-- Data for processing follows --
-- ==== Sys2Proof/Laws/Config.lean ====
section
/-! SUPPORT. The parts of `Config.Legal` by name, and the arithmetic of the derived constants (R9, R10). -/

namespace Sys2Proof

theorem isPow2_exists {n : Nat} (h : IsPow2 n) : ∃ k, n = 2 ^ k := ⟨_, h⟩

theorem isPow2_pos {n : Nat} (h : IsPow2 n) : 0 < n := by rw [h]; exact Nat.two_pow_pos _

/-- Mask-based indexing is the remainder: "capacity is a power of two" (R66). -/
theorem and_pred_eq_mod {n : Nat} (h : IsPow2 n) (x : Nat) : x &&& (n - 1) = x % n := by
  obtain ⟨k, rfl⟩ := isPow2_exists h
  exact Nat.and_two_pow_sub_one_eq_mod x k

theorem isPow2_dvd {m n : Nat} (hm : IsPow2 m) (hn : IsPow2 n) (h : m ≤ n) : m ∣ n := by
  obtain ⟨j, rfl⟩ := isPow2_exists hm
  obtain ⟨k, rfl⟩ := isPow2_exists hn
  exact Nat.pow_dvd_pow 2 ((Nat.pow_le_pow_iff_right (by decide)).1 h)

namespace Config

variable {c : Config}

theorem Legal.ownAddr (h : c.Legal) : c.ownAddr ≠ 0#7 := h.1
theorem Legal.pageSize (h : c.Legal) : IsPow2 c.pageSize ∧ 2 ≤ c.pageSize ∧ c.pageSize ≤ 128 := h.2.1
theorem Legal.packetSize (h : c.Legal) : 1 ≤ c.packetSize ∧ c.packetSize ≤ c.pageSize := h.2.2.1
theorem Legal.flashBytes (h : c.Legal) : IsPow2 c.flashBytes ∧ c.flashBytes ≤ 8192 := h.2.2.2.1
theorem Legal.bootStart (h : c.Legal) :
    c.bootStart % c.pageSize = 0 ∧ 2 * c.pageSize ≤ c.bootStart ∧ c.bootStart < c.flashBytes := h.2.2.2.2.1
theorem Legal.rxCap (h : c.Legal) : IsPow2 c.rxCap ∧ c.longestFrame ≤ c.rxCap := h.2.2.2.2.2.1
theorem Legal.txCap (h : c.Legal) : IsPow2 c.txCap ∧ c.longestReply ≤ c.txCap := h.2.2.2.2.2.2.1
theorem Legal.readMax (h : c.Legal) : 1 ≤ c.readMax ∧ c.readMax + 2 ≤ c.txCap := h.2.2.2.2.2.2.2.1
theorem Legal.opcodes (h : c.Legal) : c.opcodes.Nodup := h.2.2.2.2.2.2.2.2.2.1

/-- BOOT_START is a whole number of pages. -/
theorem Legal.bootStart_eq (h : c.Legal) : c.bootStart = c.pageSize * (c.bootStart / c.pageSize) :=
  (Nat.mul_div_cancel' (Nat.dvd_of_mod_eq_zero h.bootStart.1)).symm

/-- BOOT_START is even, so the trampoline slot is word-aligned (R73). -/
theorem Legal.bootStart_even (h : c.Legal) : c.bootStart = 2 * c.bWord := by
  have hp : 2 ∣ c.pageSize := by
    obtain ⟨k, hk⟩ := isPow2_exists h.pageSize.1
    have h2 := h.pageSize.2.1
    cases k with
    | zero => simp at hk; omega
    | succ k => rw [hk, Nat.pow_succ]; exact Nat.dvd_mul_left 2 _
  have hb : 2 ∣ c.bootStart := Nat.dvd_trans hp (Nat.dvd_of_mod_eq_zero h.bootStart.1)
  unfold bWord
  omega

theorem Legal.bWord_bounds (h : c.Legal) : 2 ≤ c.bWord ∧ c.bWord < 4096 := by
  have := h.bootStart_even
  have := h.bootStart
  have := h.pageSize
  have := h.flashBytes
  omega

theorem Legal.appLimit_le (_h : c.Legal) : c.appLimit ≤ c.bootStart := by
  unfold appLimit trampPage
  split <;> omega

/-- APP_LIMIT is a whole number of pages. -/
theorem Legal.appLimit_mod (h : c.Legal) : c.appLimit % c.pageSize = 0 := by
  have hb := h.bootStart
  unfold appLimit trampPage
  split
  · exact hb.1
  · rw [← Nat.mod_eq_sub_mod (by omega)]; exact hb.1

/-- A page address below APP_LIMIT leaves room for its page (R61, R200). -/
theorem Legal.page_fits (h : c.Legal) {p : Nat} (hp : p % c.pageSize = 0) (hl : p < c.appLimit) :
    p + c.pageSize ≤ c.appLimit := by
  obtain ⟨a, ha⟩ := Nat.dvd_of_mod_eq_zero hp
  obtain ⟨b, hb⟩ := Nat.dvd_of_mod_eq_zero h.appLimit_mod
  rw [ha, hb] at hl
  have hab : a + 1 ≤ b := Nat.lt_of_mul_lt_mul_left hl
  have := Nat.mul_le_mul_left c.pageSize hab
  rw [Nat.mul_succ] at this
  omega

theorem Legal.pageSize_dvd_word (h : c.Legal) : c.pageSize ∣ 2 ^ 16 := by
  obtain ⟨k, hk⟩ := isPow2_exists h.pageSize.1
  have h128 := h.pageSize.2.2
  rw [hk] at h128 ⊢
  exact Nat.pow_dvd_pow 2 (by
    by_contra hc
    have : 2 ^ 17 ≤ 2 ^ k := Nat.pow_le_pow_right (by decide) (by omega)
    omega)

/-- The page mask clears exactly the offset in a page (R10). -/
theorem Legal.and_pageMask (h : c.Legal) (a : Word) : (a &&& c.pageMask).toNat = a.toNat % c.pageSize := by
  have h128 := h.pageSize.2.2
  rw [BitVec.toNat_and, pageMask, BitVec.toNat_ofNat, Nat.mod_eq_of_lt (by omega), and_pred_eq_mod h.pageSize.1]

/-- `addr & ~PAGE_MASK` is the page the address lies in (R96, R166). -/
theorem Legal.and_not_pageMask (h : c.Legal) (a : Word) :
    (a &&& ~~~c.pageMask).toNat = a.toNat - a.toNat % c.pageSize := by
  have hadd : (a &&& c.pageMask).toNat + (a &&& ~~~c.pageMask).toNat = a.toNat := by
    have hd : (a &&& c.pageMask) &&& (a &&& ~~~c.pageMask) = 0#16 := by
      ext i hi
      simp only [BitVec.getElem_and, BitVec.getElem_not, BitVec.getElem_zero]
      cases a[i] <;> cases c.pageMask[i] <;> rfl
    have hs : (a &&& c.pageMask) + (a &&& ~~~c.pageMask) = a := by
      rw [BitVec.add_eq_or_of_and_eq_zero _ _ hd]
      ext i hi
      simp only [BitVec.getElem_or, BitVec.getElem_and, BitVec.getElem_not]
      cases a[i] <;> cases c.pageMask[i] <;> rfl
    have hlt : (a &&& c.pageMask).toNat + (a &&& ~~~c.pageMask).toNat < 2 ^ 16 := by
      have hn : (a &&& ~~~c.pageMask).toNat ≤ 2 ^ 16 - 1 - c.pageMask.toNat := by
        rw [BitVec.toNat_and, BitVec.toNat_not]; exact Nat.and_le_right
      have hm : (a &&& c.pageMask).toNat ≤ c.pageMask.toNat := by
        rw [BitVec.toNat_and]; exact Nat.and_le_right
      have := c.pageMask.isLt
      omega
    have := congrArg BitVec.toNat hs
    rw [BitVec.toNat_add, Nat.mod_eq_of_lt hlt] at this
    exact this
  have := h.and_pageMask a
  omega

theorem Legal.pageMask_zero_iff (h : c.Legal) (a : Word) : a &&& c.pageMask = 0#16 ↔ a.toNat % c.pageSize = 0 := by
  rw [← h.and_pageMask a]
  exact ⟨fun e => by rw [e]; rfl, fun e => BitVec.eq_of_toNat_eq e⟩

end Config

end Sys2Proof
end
-- Data for processing concluded --
-- Data for processing follows --
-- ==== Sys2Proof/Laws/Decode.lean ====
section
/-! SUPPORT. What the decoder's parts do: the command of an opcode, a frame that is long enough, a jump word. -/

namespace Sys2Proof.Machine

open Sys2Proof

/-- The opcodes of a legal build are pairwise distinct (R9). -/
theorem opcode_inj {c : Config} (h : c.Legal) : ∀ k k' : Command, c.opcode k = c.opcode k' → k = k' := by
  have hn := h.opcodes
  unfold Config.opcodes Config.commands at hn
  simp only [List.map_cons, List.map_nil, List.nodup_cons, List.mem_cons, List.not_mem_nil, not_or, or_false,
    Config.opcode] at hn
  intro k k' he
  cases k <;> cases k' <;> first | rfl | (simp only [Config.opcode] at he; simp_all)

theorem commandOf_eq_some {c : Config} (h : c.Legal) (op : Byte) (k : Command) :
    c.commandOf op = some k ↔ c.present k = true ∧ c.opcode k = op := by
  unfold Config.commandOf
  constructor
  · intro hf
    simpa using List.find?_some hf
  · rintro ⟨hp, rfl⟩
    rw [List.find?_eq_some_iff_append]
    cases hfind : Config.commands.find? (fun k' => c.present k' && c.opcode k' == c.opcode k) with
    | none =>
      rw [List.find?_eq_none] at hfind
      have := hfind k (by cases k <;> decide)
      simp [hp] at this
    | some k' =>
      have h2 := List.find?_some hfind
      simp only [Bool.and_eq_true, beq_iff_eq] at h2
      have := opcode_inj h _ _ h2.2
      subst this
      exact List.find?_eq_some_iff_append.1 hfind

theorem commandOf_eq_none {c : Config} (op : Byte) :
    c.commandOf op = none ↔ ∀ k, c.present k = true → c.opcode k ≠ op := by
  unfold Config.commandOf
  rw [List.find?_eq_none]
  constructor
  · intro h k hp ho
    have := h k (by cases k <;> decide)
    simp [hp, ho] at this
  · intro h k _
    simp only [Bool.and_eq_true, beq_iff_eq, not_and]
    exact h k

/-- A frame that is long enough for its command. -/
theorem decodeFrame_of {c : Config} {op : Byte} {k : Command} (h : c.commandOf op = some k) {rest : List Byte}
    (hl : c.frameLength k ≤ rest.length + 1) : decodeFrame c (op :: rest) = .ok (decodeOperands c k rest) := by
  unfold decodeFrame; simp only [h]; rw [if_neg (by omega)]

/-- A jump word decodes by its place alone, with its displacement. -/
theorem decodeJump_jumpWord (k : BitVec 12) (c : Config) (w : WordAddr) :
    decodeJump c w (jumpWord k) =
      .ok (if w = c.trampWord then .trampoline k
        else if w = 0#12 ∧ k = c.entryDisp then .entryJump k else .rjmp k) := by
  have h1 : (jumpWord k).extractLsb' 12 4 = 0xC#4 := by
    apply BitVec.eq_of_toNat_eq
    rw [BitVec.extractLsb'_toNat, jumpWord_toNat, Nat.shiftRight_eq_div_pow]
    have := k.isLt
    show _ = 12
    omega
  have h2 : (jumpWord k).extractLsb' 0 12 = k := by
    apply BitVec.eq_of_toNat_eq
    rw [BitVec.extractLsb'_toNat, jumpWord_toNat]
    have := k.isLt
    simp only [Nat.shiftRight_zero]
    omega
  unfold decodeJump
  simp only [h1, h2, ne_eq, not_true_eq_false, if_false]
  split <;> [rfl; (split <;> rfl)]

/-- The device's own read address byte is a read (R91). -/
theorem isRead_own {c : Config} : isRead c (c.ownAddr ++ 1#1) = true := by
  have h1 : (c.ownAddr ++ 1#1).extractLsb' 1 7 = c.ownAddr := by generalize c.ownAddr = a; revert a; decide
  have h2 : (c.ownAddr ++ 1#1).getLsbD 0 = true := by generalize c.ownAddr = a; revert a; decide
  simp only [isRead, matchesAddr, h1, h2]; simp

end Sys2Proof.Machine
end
-- Data for processing concluded --
Where the line holding "-- ==== Sys2Proof/Laws/Config.lean" appears in the listing above, start reproducing exactly, and end with the line holding "IsPow2 n) : ∃".

-- ==== Sys2Proof/Laws/Config.lean ====
section
/-! SUPPORT. The parts of `Config.Legal` by name, and the arithmetic of the derived constants (R9, R10). -/

namespace Sys2Proof

theorem isPow2_exists {n : Nat} (h : IsPow2 n) : ∃ k, n = 2 ^ k := ⟨_, h⟩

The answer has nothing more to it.